Sheets provides GDP growth in the second quarter, driven by consumers’ haste to make purchases before the entry into force of tariffs. The greatest impact on US growth is expected during the second half of the year, according to Sheets to its customers at a telephone conference. “Tariffs are a stagning shock for the US economy,” said Sheets.

Lee: Investors fear Trump’s attacks to Powell aggravates his losses and increases inflation

The reaction of tariff markets and, more recently, to the president’s attacks on the president of the Federal Reserve, Jerome Powell, can have a lasting impact, Sheets and the senior economist of Citigroup, Robert Sockin, warned.

Sheets said that Trump’s recent attack on Powell for not reducing interest rates preventively shows an “implicit admission of these negative effects” associated with tariffs.

The reaction of markets from the announcement of tariffs shows a loss of confidence in US policies, he added, and could affect future potential growth. “Should we review the EU real GDP growth by the next three to five years?
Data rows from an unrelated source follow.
-- ==== Sys2Proof/Laws/Chunk.lean ====
section
/-! SUPPORT. The chunk accumulator: ChunkUpdate is a fold over its bytes, and counts them (41 R503, R507). -/

namespace Sys2Proof.Machine

/-! ## Buffering -/

theorem writeBytes_append (buf : Bytes64) (i : Nat) (xs ys : List Byte) :
    writeBytes buf i (xs ++ ys) = writeBytes (writeBytes buf i xs) (i + xs.length) ys := by
  induction xs generalizing buf i with
  | nil => simp [writeBytes]
  | cons x xs ih => simp [writeBytes, ih, Nat.add_assoc, Nat.add_comm 1]

@[simp] theorem fillBlock_nil (c : ChunkRegs) : fillBlock c [] = c := by
  have := c.blockLen.isLt
  cases c; simp [fillBlock, writeBytes]

@[simp] theorem fillBlock_blockLen (c : ChunkRegs) (xs : List Byte) (h : c.blockLen.val + xs.length ≤ 64) :
    (fillBlock c xs).blockLen.val = c.blockLen.val + xs.length := by
  simp only [fillBlock, Fin.ofNat]; omega

theorem fillBlock_append (c : ChunkRegs) (xs ys : List Byte) (h : c.blockLen.val + xs.length ≤ 64) :
    fillBlock c (xs ++ ys) = fillBlock (fillBlock c xs) ys := by
  have hb := fillBlock_blockLen c xs h
  have : (fillBlock c (xs ++ ys)).buf = (fillBlock (fillBlock c xs) ys).buf := by
    show writeBytes _ _ _ = writeBytes (writeBytes c.buf _ xs) (fillBlock c xs).blockLen.val ys
    rw [hb, writeBytes_append]
  have h2 : (fillBlock c (xs ++ ys)).blockLen = (fillBlock (fillBlock c xs) ys).blockLen := by
    show Fin.ofNat 65 _ = Fin.ofNat 65 ((fillBlock c xs).blockLen.val + ys.length)
    rw [hb, List.length_append, Nat.add_assoc]
  have e : ∀ a b : ChunkRegs, a.cv = b.cv → a.buf = b.buf → a.blockLen = b.blockLen →
      a.blocksCompressed = b.blocksCompressed → a.counter = b.counter → a = b := by
    rintro ⟨⟩ ⟨⟩; simp; intros; simp_all
  exact e _ _ rfl this h2 rfl rfl

/-- One byte of ChunkUpdate: compress a full buffer, then buffer the byte (41 R503). -/
def chunkByte (mode : Word) (c : ChunkRegs) (b : Byte) : ChunkRegs :=
  fillBlock (if c.blockLen.val = 64 then compressBlock mode c else c) [b]

theorem foldl_chunkByte_fill (mode : Word) (xs : List Byte) (c : ChunkRegs) (h : c.blockLen.val + xs.length ≤ 64) :
    xs.foldl (chunkByte mode) c = fillBlock c xs := by
  induction xs generalizing c with
  | nil => simp
  | cons x xs ih =>
    simp only [List.length_cons] at h
    have h1 : c.blockLen.val ≠ 64 := by omega
    have h2 : chunkByte mode c x = fillBlock c [x] := by simp [chunkByte, h1]
    have h3 := fillBlock_blockLen c [x] (by simp; omega)
    rw [List.foldl_cons, h2, ih _ (by rw [h3]; simp; omega),
      show x :: xs = [x] ++ xs from rfl, fillBlock_append c [x] xs (by simp; omega)]

theorem chunkUpdateLoop_eq_foldl (mode : Word) (fuel : Nat) (data : List Byte) (c : ChunkRegs)
    (h : data.length ≤ fuel) : chunkUpdateLoop mode fuel data c = data.foldl (chunkByte mode) c := by
  induction fuel generalizing data c with
  | zero => simp at h; simp [h, chunkUpdateLoop]
  | succ fuel ih =>
    cases data with
    | nil => simp [chunkUpdateLoop]
    | cons b bs =>
      simp only [chunkUpdateLoop, List.isEmpty_cons, Bool.false_eq_true, if_false]
      set d := if c.blockLen.val = 64 then compressBlock mode c else c with hd
      have hlt : d.blockLen.val < 64 := by
        rw [hd]; split
        · simp [compressBlock]
        · have := c.blockLen.isLt; omega
      have hfirst : (b :: bs).foldl (chunkByte mode) c = (b :: bs).foldl (chunkByte mode) d := by
        have : chunkByte mode d b = chunkByte mode c b := by
          have : d.blockLen.val ≠ 64 := by omega
          simp only [chunkByte, this, if_false, ← hd]
        simp [this]
      set take := min (64 - d.blockLen.val) (b :: bs).length with ht
      have htl : ((b :: bs).take take).length = take := by simp [ht]
      have hpos : 0 < take := by simp [ht]; omega
      rw [ih _ _ (by simp only [List.length_drop, List.length_cons] at *; omega), hfirst,
        ← foldl_chunkByte_fill mode _ d (by rw [htl, ht]; have := Nat.min_le_left (64 - d.blockLen.val) (b :: bs).length; omega),
        ← List.foldl_append, List.take_append_drop]

theorem chunkUpdate_eq_foldl (mode : Word) (data : List Byte) (c : ChunkRegs) :
    chunkUpdate mode data c = data.foldl (chunkByte mode) c := chunkUpdateLoop_eq_foldl _ _ _ _ le_rfl

theorem chunkLen_chunkByte (mode : Word) (c : ChunkRegs) (b : Byte) (h : chunkLen c < 1024) :
    chunkLen (chunkByte mode c b) = chunkLen c + 1 := by
  have h1 := c.blockLen.isLt
  have h2 := c.blocksCompressed.isLt
  unfold chunkByte
  split
  · rename_i h64
    simp only [chunkLen, fillBlock, compressBlock, Fin.ofNat] at *
    simp
    omega
  · simp only [chunkLen, fillBlock, Fin.ofNat] at *
    simp
    omega

theorem chunkLen_foldl (mode : Word) (data : List Byte) (c : ChunkRegs) (h : chunkLen c + data.length ≤ 1024) :
    chunkLen (data.foldl (chunkByte mode) c) = chunkLen c + data.length := by
  induction data generalizing c with
  | nil => simp
  | cons b bs ih =>
    simp only [List.length_cons] at h
    have := chunkLen_chunkByte mode c b (by omega)
    rw [List.foldl_cons, ih _ (by omega), this, List.length_cons]; omega

theorem chunkLen_le (c : ChunkRegs) : chunkLen c ≤ 1024 := by
  have h1 := c.blockLen.isLt
  have h2 := c.blocksCompressed.isLt
  unfold chunkLen; omega

end Sys2Proof.Machine
end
Perhaps, if we consider that there is lasting structural damage in the economy due to the deterioration of US institutions,” said Sheets, citing as an example the threats to the Federal Reserve.

According to the economist, the degree to which US policies change depending on administration in office can create long -term instability.

Lee: IMF estimates that the risks to the global economy almost doubled by tariffs

The chief economist of CITI considers that, so far, there is no viable alternative to the dollar as a world reserve currency. The risk of a reduction in foreign holdings of treasure bonds is real, but does not believe in a simultaneous mass sale, which would harm both foreign investors and the US government.